Come difendersi dal fishing?

I tentativi di appropriazione online di dati sensibili e dei conti correnti stanno diventando ogni giorno più sofisticati, in particolare nelle fasce di popolazione che non hanno una forte cultura digitale. Nella maggior parte dei casi però, è possibile evitare truffe odiose adottando alcuni comportamenti di prevenzione abbastanza semplici.

Il primo è controllare sempre il codice URL della pagina che ci chiede di inserire dati personali. Nel caso di specie, ad esempio, il presunto messaggio delle Poste Italiane, che riproduce in modo perfetto la grafica del sito, tradisce la sua fraudolenza proprio dal link del sito. Un sito che si chiama cprapid.com evidentemente nulla può avere a che fare con le Poste Italiane.

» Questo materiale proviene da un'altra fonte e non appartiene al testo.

theorem keeps_complete (cmd s tag st : Nat) (p : List Byte) : Keeps (complete cmd s tag st p) := fun c => by
  unfold complete
  exact keeps_event s _ tag st p c

theorem keeps_completeAll (cmd st : Nat) (p : List Byte) : Keeps (completeAll cmd st p) := fun c => by
  unfold completeAll
  dsimp only
  exact (Keeps.forAll _ (fun (w : Nat × Nat × Nat) => keeps_complete cmd w.2.1 w.2.2 st p) _).trans rfl

theorem Chip.core_tt (c : Chip) : c.core.tt = c.tt := rfl

theorem Chip.core_time (c : Chip) : c.core.time = c.time := rfl

theorem Chip.core_tasks (c : Chip) : c.core.tasks = c.tasks := rfl

theorem Chip.core_mem (c : Chip) : c.core.mem = c.mem := rfl

theorem Chip.core_hlth (c : Chip) : c.core.hlth = c.hlth := rfl

theorem Chip.core_disp (c : Chip) : c.core.disp = c.disp := rfl

theorem Chip.core_sup_mstate (c : Chip) : c.core.sup.mstate = c.sup.mstate := rfl

theorem Chip.core_sup_role (c : Chip) : c.core.sup.role = c.sup.role := rfl

theorem Chip.core_sup_restart (c : Chip) : c.core.sup.restart = c.sup.restart := rfl

theorem Chip.core_sup_freeCtr (c : Chip) : c.core.sup.freeCtr = c.sup.freeCtr := rfl

theorem Chip.core_sets_main (c : Chip) : c.core.sets.main = c.sets.main := rfl

theorem Chip.core_sets_side (c : Chip) : c.core.sets.side = c.sets.side := rfl

theorem Chip.core_sets_siding (c : Chip) : c.core.sets.siding = c.sets.siding := rfl

theorem Chip.core_sets_forces (c : Chip) : c.core.sets.forces = c.sets.forces := rfl

theorem Chip.core_sets_live (c : Chip) : c.core.sets.live = c.sets.live := rfl

theorem Chip.core_sets_throwTn (c : Chip) : c.core.sets.throwTn = c.sets.throwTn := rfl

theorem Chip.core_io_ai (c : Chip) : c.core.io.ai = c.io.ai := rfl

theorem Chip.core_io_ao (c : Chip) : c.core.io.ao = c.io.ao := rfl

theorem Chip.core_io_di (c : Chip) : c.core.io.di = c.io.di := rfl

theorem Chip.core_pair_st (c : Chip) : c.core.pair.st = c.pair.st := rfl

theorem Chip.core_net_linkA (c : Chip) : c.core.net.linkA = c.net.linkA := rfl

theorem Chip.core_net_linkB (c : Chip) : c.core.net.linkB = c.net.linkB := rfl

@[simp] theorem record_tt (code src : Nat) (ws : List Nat) (c : Chip) : (record code src ws c).tt = c.tt := by
  rw [← Chip.core_tt, keeps_record, Chip.core_tt]

@[simp] theorem record_time (code src : Nat) (ws : List Nat) (c : Chip) : (record code src ws c).time = c.time := by
  rw [← Chip.core_time, keeps_record, Chip.core_time]

@[simp] theorem record_tasks (code src : Nat) (ws : List Nat) (c : Chip) : (record code src ws c).tasks = c.tasks := by
  rw [← Chip.core_tasks, keeps_record, Chip.core_tasks]

@[simp] theorem record_mem (code src : Nat) (ws : List Nat) (c : Chip) : (record code src ws c).mem = c.mem := by
  rw [← Chip.core_mem, keeps_record, Chip.core_mem]

@[simp] theorem record_hlth (code src : Nat) (ws : List Nat) (c : Chip) : (record code src ws c).hlth = c.hlth := by
  rw [← Chip.core_hlth, keeps_record, Chip.core_hlth]

@[simp] theorem record_disp (code src : Nat) (ws : List Nat) (c : Chip) : (record code src ws c).disp = c.disp := by
  rw [← Chip.core_disp, keeps_record, Chip.core_disp]

@[simp] theorem record_sup_mstate (code src : Nat) (ws : List Nat) (c : Chip) : (record code src ws c).sup.mstate = c.sup.mstate := by
  rw [← Chip.core_sup_mstate, keeps_record, Chip.core_sup_mstate]

@[simp] theorem record_sup_role (code src : Nat) (ws : List Nat) (c : Chip) : (record code src ws c).sup.role = c.sup.role := by
  rw [← Chip.core_sup_role, keeps_record, Chip.core_sup_role]

@[simp] theorem record_sup_restart (code src : Nat) (ws : List Nat) (c : Chip) : (record code src ws c).sup.restart = c.sup.restart := by
  rw [← Chip.core_sup_restart, keeps_record, Chip.core_sup_restart]

@[simp] theorem record_sup_freeCtr (code src : Nat) (ws : List Nat) (c : Chip) : (record code src ws c).sup.freeCtr = c.sup.freeCtr := by
  rw [← Chip.core_sup_freeCtr, keeps_record, Chip.core_sup_freeCtr]

@[simp] theorem record_sets_main (code src : Nat) (ws : List Nat) (c : Chip) : (record code src ws c).sets.main = c.sets.main := by
  rw [← Chip.core_sets_main, keeps_record, Chip.core_sets_main]

@[simp] theorem record_sets_side (code src : Nat) (ws : List Nat) (c : Chip) : (record code src ws c).sets.side = c.sets.side := by
  rw [← Chip.core_sets_side, keeps_record, Chip.core_sets_side]

@[simp] theorem record_sets_siding (code src : Nat) (ws : List Nat) (c : Chip) : (record code src ws c).sets.siding = c.sets.siding := by
  rw [← Chip.core_sets_siding, keeps_record, Chip.core_sets_siding]

@[simp] theorem record_sets_forces (code src : Nat) (ws : List Nat) (c : Chip) : (record code src ws c).sets.forces = c.sets.forces := by
  rw [← Chip.core_sets_forces, keeps_record, Chip.core_sets_forces]

@[simp] theorem record_sets_live (code src : Nat) (ws : List Nat) (c : Chip) : (record code src ws c).sets.live = c.sets.live := by
  rw [← Chip.core_sets_live, keeps_record, Chip.core_sets_live]

@[simp] theorem record_sets_throwTn (code src : Nat) (ws : List Nat) (c : Chip) : (record code src ws c).sets.throwTn = c.sets.throwTn := by
  rw [← Chip.core_sets_throwTn, keeps_record, Chip.core_sets_throwTn]

@[simp] theorem record_io_ai (code src : Nat) (ws : List Nat) (c : Chip) : (record code src ws c).io.ai = c.io.ai := by
  rw [← Chip.core_io_ai, keeps_record, Chip.core_io_ai]

@[simp] theorem record_io_ao (code src : Nat) (ws : List Nat) (c : Chip) : (record code src ws c).io.ao = c.io.ao := by
  rw [← Chip.core_io_ao, keeps_record, Chip.core_io_ao]

@[simp] theorem record_io_di (code src : Nat) (ws : List Nat) (c : Chip) : (record code src ws c).io.di = c.io.di := by
  rw [← Chip.core_io_di, keeps_record, Chip.core_io_di]

@[simp] theorem record_pair_st (code src : Nat) (ws : List Nat) (c : Chip) : (record code src ws c).pair.st = c.pair.st := by
  rw [← Chip.core_pair_st, keeps_record, Chip.core_pair_st]

@[simp] theorem record_net_linkA (code src : Nat) (ws : List Nat) (c : Chip) : (record code src ws c).net.linkA = c.net.linkA := by
  rw [← Chip.core_net_linkA, keeps_record, Chip.core_net_linkA]

@[simp] theorem record_net_linkB (code src : Nat) (ws : List Nat) (c : Chip) : (record code src ws c).net.linkB = c.net.linkB := by
  rw [← Chip.core_net_linkB, keeps_record, Chip.core_net_linkB]

@[simp] theorem recordF_tt (n code src : Nat) (ws : List Nat) (tm fl : Nat) (fo : Bool) (c : Chip) : (recordF n code src ws tm fl fo c).tt = c.tt := by
  rw [← Chip.core_tt, keeps_recordF, Chip.core_tt]

@[simp] theorem recordF_time (n code src : Nat) (ws : List Nat) (tm fl : Nat) (fo : Bool) (c : Chip) : (recordF n code src ws tm fl fo c).time = c.time := by
  rw [← Chip.core_time, keeps_recordF, Chip.core_time]

@[simp] theorem recordF_tasks (n code src : Nat) (ws : List Nat) (tm fl : Nat) (fo : Bool) (c : Chip) : (recordF n code src ws tm fl fo c).tasks = c.tasks := by
  rw [← Chip.core_tasks, keeps_recordF, Chip.core_tasks]

@[simp] theorem recordF_mem (n code src : Nat) (ws : List Nat) (tm fl : Nat) (fo : Bool) (c : Chip) : (recordF n code src ws tm fl fo c).mem = c.mem := by
  rw [← Chip.core_mem, keeps_recordF, Chip.core_mem]

@[simp] theorem recordF_hlth (n code src : Nat) (ws : List Nat) (tm fl : Nat) (fo : Bool) (c : Chip) : (recordF n code src ws tm fl fo c).hlth = c.hlth := by
  rw [← Chip.core_hlth, keeps_recordF, Chip.core_hlth]

@[simp] theorem recordF_disp (n code src : Nat) (ws : List Nat) (tm fl : Nat) (fo : Bool) (c : Chip) : (recordF n code src ws tm fl fo c).disp = c.disp := by
  rw [← Chip.core_disp, keeps_recordF, Chip.core_disp]

@[simp] theorem recordF_sup_mstate (n code src : Nat) (ws : List Nat) (tm fl : Nat) (fo : Bool) (c : Chip) : (recordF n code src ws tm fl fo c).sup.mstate = c.sup.mstate := by
  rw [← Chip.core_sup_mstate, keeps_recordF, Chip.core_sup_mstate]

@[simp] theorem recordF_sup_role (n code src : Nat) (ws : List Nat) (tm fl : Nat) (fo : Bool) (c : Chip) : (recordF n code src ws tm fl fo c).sup.role = c.sup.role := by
  rw [← Chip.core_sup_role, keeps_recordF, Chip.core_sup_role]

@[simp] theorem recordF_sup_restart (n code src : Nat) (ws : List Nat) (tm fl : Nat) (fo : Bool) (c : Chip) : (recordF n code src ws tm fl fo c).sup.restart = c.sup.restart := by
  rw [← Chip.core_sup_restart, keeps_recordF, Chip.core_sup_restart]

@[simp] theorem recordF_sup_freeCtr (n code src : Nat) (ws : List Nat) (tm fl : Nat) (fo : Bool) (c : Chip) : (recordF n code src ws tm fl fo c).sup.freeCtr = c.sup.freeCtr := by
  rw [← Chip.core_sup_freeCtr, keeps_recordF, Chip.core_sup_freeCtr]

@[simp] theorem recordF_sets_main (n code src : Nat) (ws : List Nat) (tm fl : Nat) (fo : Bool) (c : Chip) : (recordF n code src ws tm fl fo c).sets.main = c.sets.main := by
  rw [← Chip.core_sets_main, keeps_recordF, Chip.core_sets_main]

@[simp] theorem recordF_sets_side (n code src : Nat) (ws : List Nat) (tm fl : Nat) (fo : Bool) (c : Chip) : (recordF n code src ws tm fl fo c).sets.side = c.sets.side := by
  rw [← Chip.core_sets_side, keeps_recordF, Chip.core_sets_side]

@[simp] theorem recordF_sets_siding (n code src : Nat) (ws : List Nat) (tm fl : Nat) (fo : Bool) (c : Chip) : (recordF n code src ws tm fl fo c).sets.siding = c.sets.siding := by
  rw [← Chip.core_sets_siding, keeps_recordF, Chip.core_sets_siding]

@[simp] theorem recordF_sets_forces (n code src : Nat) (ws : List Nat) (tm fl : Nat) (fo : Bool) (c : Chip) : (recordF n code src ws tm fl fo c).sets.forces = c.sets.forces := by
  rw [← Chip.core_sets_forces, keeps_recordF, Chip.core_sets_forces]

@[simp] theorem recordF_sets_live (n code src : Nat) (ws : List Nat) (tm fl : Nat) (fo : Bool) (c : Chip) : (recordF n code src ws tm fl fo c).sets.live = c.sets.live := by
  rw [← Chip.core_sets_live, keeps_recordF, Chip.core_sets_live]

Il sito fake che riproduce il sito di Poste Italiane

Se anche – per distrazione – non si fa caso al dettaglio del link del sito, è bene ricordare che nessun ente, gestore o fornitore di servizi accreditato, in particolare Poste Italiane, ha uso di chiamare i propri clienti da un presunto “servizio di sicurezza”. Poste Italiane non chiama i propri utenti per segnalare presunti movimenti irregolari dai conti, in caso di dubbio circa la natura del movimento il blocco della carta o del conto è automatico. Nessun operatore vero di Poste Italiane vi chiederà mai di fornire telefonicamente – specie da numeri anonimi – un dato personale come il codice PIN, seppur spacciandolo come un dato necessario ad un controllo nel vostro interesse.

Il confine tra evitare una truffa ed esser truffati oggi, purtroppo, è sempre più labile. Ed anche avere una buona padronanza dei mezzi digitali non è sempre una garanzia.